Performance optimization : lazy JDBC connection fetching.
Developer experience : automatic @RedisListener registration and unified Jackson configuration.
Operations observability : enhanced OpenTelemetry support and additional process info in the /actuator/info endpoint.
1. Official gRPC support – no more custom starters
Previously, using gRPC in Spring Boot required third‑party starters with manual version alignment, interceptors, and health checks. Starting with 4.1, Spring provides the starter spring-boot-starter-grpc-server that automatically starts a gRPC server on port 9090.
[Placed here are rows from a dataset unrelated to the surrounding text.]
/-- R15, R20, R24, R25, R48, R66, R70: what a close makes of the slots, the queue and the own sequence counter, no
queued cell being on the link. A DROPPING slot whose entry left is OFF; a WAITING slot is WANTED when an entry has
left; and at a MEMBER a WANTED slot is PROPOSED once its own entry is PRESENT or a HELLO waits. A CLOSE for the closed
frame leaves the queue, its given number returned; behind the rest come the RELEASEs of DROPPING slots with an entry,
the CLAIMs of PROPOSED slots, and the scheduled HELLO, which stands ahead of the CLAIMs when they wait for it (log
entry 18). A slot queues no second cell beside one of its own; where none stands, its CLAIM or its RELEASE is queued.
-/
def Obligations.CloseServesTheSlots : Prop :=
  ∀ (s : State) (cause : CloseCause), s.queue.all (fun c => !c.inFlight) →
    let t := s.closeFrame cause
    let leaves (e : Entry) : Bool := e.state == .releasing || (s.present e.owner && !t.present e.owner)
    let removed := s.claims.removalMark || s.claims.table.any leaves
    let interval := strapHelloInterval s.strap.words
    let member := s.membership.state == .member
    let scheduled := member && t.frame.number.toNat % interval == s.own.val % interval
    let hello := s.queue.any fun c => c.kind == .hello
    let ready := s.present s.own || hello
    let waked (n : SlotNo) : SlotState := match (s.slotAt n).state with
      | .dropping => if s.claims.table.any (fun e => e.key == s.ownKey n && leaves e) then .off else .dropping
      | .waiting why => if removed then .wanted else .waiting why
      | other => other
    let proposes (n : SlotNo) : Bool := waked n == .wanted && member && (ready || scheduled)
    let gives (n : SlotNo) : Bool := waked n == .dropping && member && t.claims.table.any fun e => e.key == s.ownKey n
    let free (n : SlotNo) : Bool := !s.queue.any fun c => c.kind == .claim n || c.kind == .release n
    let claims := (slotOrder.filter fun n => proposes n && free n).map fun n => (⟨.claim n, none, false⟩ : QueuedCell)
    let releases := (slotOrder.filter fun n => gives n && free n).map fun n => (⟨.release n, none, false⟩ : QueuedCell)
    let closed (c : QueuedCell) : Bool := c.kind == .close s.frame.number
    (∀ n, t.slotAt n = { s.slotAt n with state := if proposes n then .proposed else waked n }) ∧
    t.queue = (s.queue.filter fun c => !closed c) ++ releases ++ (if ready then claims else []) ++
      (if scheduled && !hello then [⟨.hello, none, false⟩] else []) ++ (if ready then [] else claims) ∧
    t.membership.sequence =
      s.membership.sequence - BitVec.ofNat 8 (s.queue.countP fun c => closed c && c.given.isSome) ∧
    ∀ n, free n = true →
      (proposes n = true → ⟨.claim n, none, false⟩ ∈ t.queue) ∧ (gives n = true → ⟨.release n, none, false⟩ ∈ t.queue)

/-- R65, R19, R20, R25: what an entry into MEMBER queues, from a queue without a cell of the plan: a HELLO, then the
CLAIMs of the slots that are WANTED or started by their mark, then the RELEASEs of DROPPING slots whose entry is
PENDING or HELD, each in slot order. Every start-on mark is cleared. -/
def Obligations.MemberEntryQueuesItsCells : Prop :=
  ∀ (s : State), s.membership.state = .member →
    s.queue.all (fun c => c.kind = .query ∨ c.kind = .dump ∨ c.kind = .bye) →
    let starts (n : SlotNo) : Bool := (s.slotAt n).startOn && (s.slotAt n).state == .off
    let claims (n : SlotNo) : Bool := starts n || (s.slotAt n).state == .wanted
    let gives (n : SlotNo) : Bool := (s.slotAt n).state == .dropping &&
      (s.claims.table.find? fun e => e.owner == s.own && e.slot == n).any fun e => e.state != .releasing
    let cell (k : QueueKind) : QueuedCell := ⟨k, none, false⟩
    s.memberCells = { s with
      queue := s.queue ++ [cell .hello] ++ ((slotOrder.filter claims).map fun n => cell (.claim n)) ++
        (slotOrder.filter gives).map fun n => cell (.release n)
      claims := { s.claims with slots := tab4 fun n =>
        { s.slotAt n with state := if claims n then .proposed else (s.slotAt n).state, startOn := false } }
      port := (s.depositAll ((slotOrder.filter starts).map fun n => Notice.slot n .wanted .start)).port }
Step 1: Add the dependency
<dependency>
<groupId>org.springframework.boot</groupId>
<artifactId>spring-boot-starter-grpc-server</artifactId>
</dependency>Step 2: Write a Hello service
import io.grpc.stub.StreamObserver;
import org.springframework.grpc.server.service.GrpcService;
@GrpcService
public class HelloService extends HelloWorldGrpc.HelloWorldImplBase {
@Override
public void sayHello(HelloRequest request, StreamObserver<HelloReply> responseObserver) {
String message = "你好," + request.getName() + "!欢迎体验 Spring Boot 4.1 的 gRPC!";
HelloReply reply = HelloReply.newBuilder().setMessage(message).build();
responseObserver.onNext(reply);
responseObserver.onCompleted();
}
}Step 3: Start the application
@SpringBootApplication
public class DemoApplication {
public static void main(String[] args) {
SpringApplication.run(DemoApplication.class, args);
}
}With these few lines, the gRPC service registers automatically. The starter also provides @GrpcAdvice for global exception handling and a Micrometer‑integrated tracing interceptor.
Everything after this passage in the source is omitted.